Charles William Francis Everitt (born 8 March 1934) is a US-based English physicist working on experimental testing of general relativity.

Everitt was educated at Imperial College London and the University of Pennsylvania in low-temperature physics. He is Professor at the Hansen Experimental Physics Laboratory of Stanford University and is also an Associate Member of the Kavli Institute for Particle Astrophysics and Cosmology (KIPAC).

Everitt is Principal Investigator of the Gravity Probe B mission mainly aimed to test frame-dragging at an expected accuracy of 1%. According to general relativity, it is an effect induced by the rotation of the Earth on orbiting gyroscopes. Everitt spent more than 40 years on the project and was awarded with the NASA Distinguished Public Service Medal. The results were published in Physical Review Letters in May 2011. The results confirm general relativity's predictions, though not to the project's ambitious goal of 1% precision.

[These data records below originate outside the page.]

-- ==== Sys2Proof/WellFormed.lean ====
section
/-!
DEFINITION. Which command words are well formed, straight from the opcode map of 30_encoding.md R66: a word is well
formed when it selects a row, that is when it agrees with the row's `match` on the bits of the row's `mask`. This is the
table's own description; the decoder (Decode.lean) is written from the three checks of R63, and the two are compared in
the statements. A term of `Instr` needs no check of its own: its fields have the widths of R60 as their types.
-/

namespace Sys2Proof

/-- A row of the opcode map: a word `w` selects it when `(w AND mask) = match` (30_encoding.md R66). -/
structure OpcodeRow where
  mnemonic : String
  bits : Word
  mask : Word
  deriving DecidableEq, Repr

/-- 30_encoding.md R66: "a word `w` selects the row when `(w AND mask) = match`". -/
def OpcodeRow.selects (r : OpcodeRow) (w : Word) : Bool := w &&& r.mask == r.bits

/-- The opcode map of 30_encoding.md R66. -/
def opcodeTable : List OpcodeRow :=
  [ ⟨"GOLAY_ENC", 0x00000001, 0xFFFFFFFF⟩,
    ⟨"GOLAY_DEC", 0x00000002, 0xFFFFFFFF⟩,
    ⟨"GOLAY3_ENC", 0x00000003, 0xFFFFFFFF⟩,
    ⟨"GOLAY3_DEC", 0x00000004, 0xFFFFFFFF⟩,
    ⟨"CONV_INIT", 0x00000010, 0xFFFFC0FF⟩,
    ⟨"CONV_ENC", 0x00000011, 0xFFFFFFFF⟩,
    ⟨"VIT_DEC", 0x00000012, 0xFFFFFFFF⟩,
    ⟨"PPDU_REPACK", 0x00000020, 0xFC03FFFF⟩,
    ⟨"SCHEME_VALID", 0x00000030, 0xFFFFFFFF⟩,
    ⟨"SCHEME_RATE", 0x00000031, 0xFFFFC0FF⟩,
    ⟨"SCHEME_CW_BITS", 0x00000032, 0xFFFFC0FF⟩,
    ⟨"SCHEME_MSG_BITS", 0x00000033, 0xFFFFC0FF⟩,
    ⟨"SCHEME_NUM_FRAGS", 0x00000034, 0xFFFFC0FF⟩,
    ⟨"HDR_ENC", 0x00000040, 0xFFFC00FF⟩,
    ⟨"HDR_DEC", 0x00000041, 0xFFFDFFFF⟩,
    ⟨"FRAME_COUNT", 0x00000050, 0xFFFFC0FF⟩,
    ⟨"TX_PACKET", 0x00000051, 0xFFFC00FF⟩,
    ⟨"RX_FRAME", 0x00000052, 0xFFFDFFFF⟩,
    ⟨"RX_DROP", 0x00000053, 0xFFFFC0FF⟩,
    ⟨"RX_FLUSH", 0x00000054, 0xFFFFFFFF⟩ ]

/-- The mnemonic of a command (30_encoding.md R66). -/
def mnemonic : Instr → String
  | .golayEnc => "GOLAY_ENC"
  | .golayDec => "GOLAY_DEC"
  | .golay3Enc => "GOLAY3_ENC"
  | .golay3Dec => "GOLAY3_DEC"
  | .convInit _ => "CONV_INIT"
  | .convEnc => "CONV_ENC"
  | .vitDec => "VIT_DEC"
  | .ppduRepack _ _ => "PPDU_REPACK"
  | .schemeValid => "SCHEME_VALID"
  | .schemeRate _ => "SCHEME_RATE"
  | .schemeCwBits _ => "SCHEME_CW_BITS"
  | .schemeMsgBits _ => "SCHEME_MSG_BITS"
  | .schemeNumFrags _ => "SCHEME_NUM_FRAGS"
  | .hdrEnc _ _ _ => "HDR_ENC"
  | .hdrDec _ => "HDR_DEC"
  | .frameCount _ => "FRAME_COUNT"
  | .txPacket _ _ _ => "TX_PACKET"
  | .rxFrame _ => "RX_FRAME"
  | .rxDrop _ => "RX_DROP"
  | .rxFlush => "RX_FLUSH"

/-- A command word is well formed when it selects a row of the opcode map (30_encoding.md R66, R67). -/
def wellFormed (w : Word) : Bool := opcodeTable.any fun r => r.selects w

end Sys2Proof
end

In 1985, along with Remo Ruffini, Riccardo Giacconi, Abdus Salam, Paul Boynton, George Coyne, and Fang Li-Zhi, Professor Everitt co-founded the International Center for Relativistic Astrophysics. Everitt is the current Chairman of the ICRANet Steering Committee for the ICRANet Center at Stanford University.

== Bibliometric information ==
As of November 2013, according to the NASA ADS database, the h-index of C.W.F. Everitt is 18, with a total number of citations (self-citations excluded) of about 900. The tori index and the riq index are 12.1 and 62, respectively.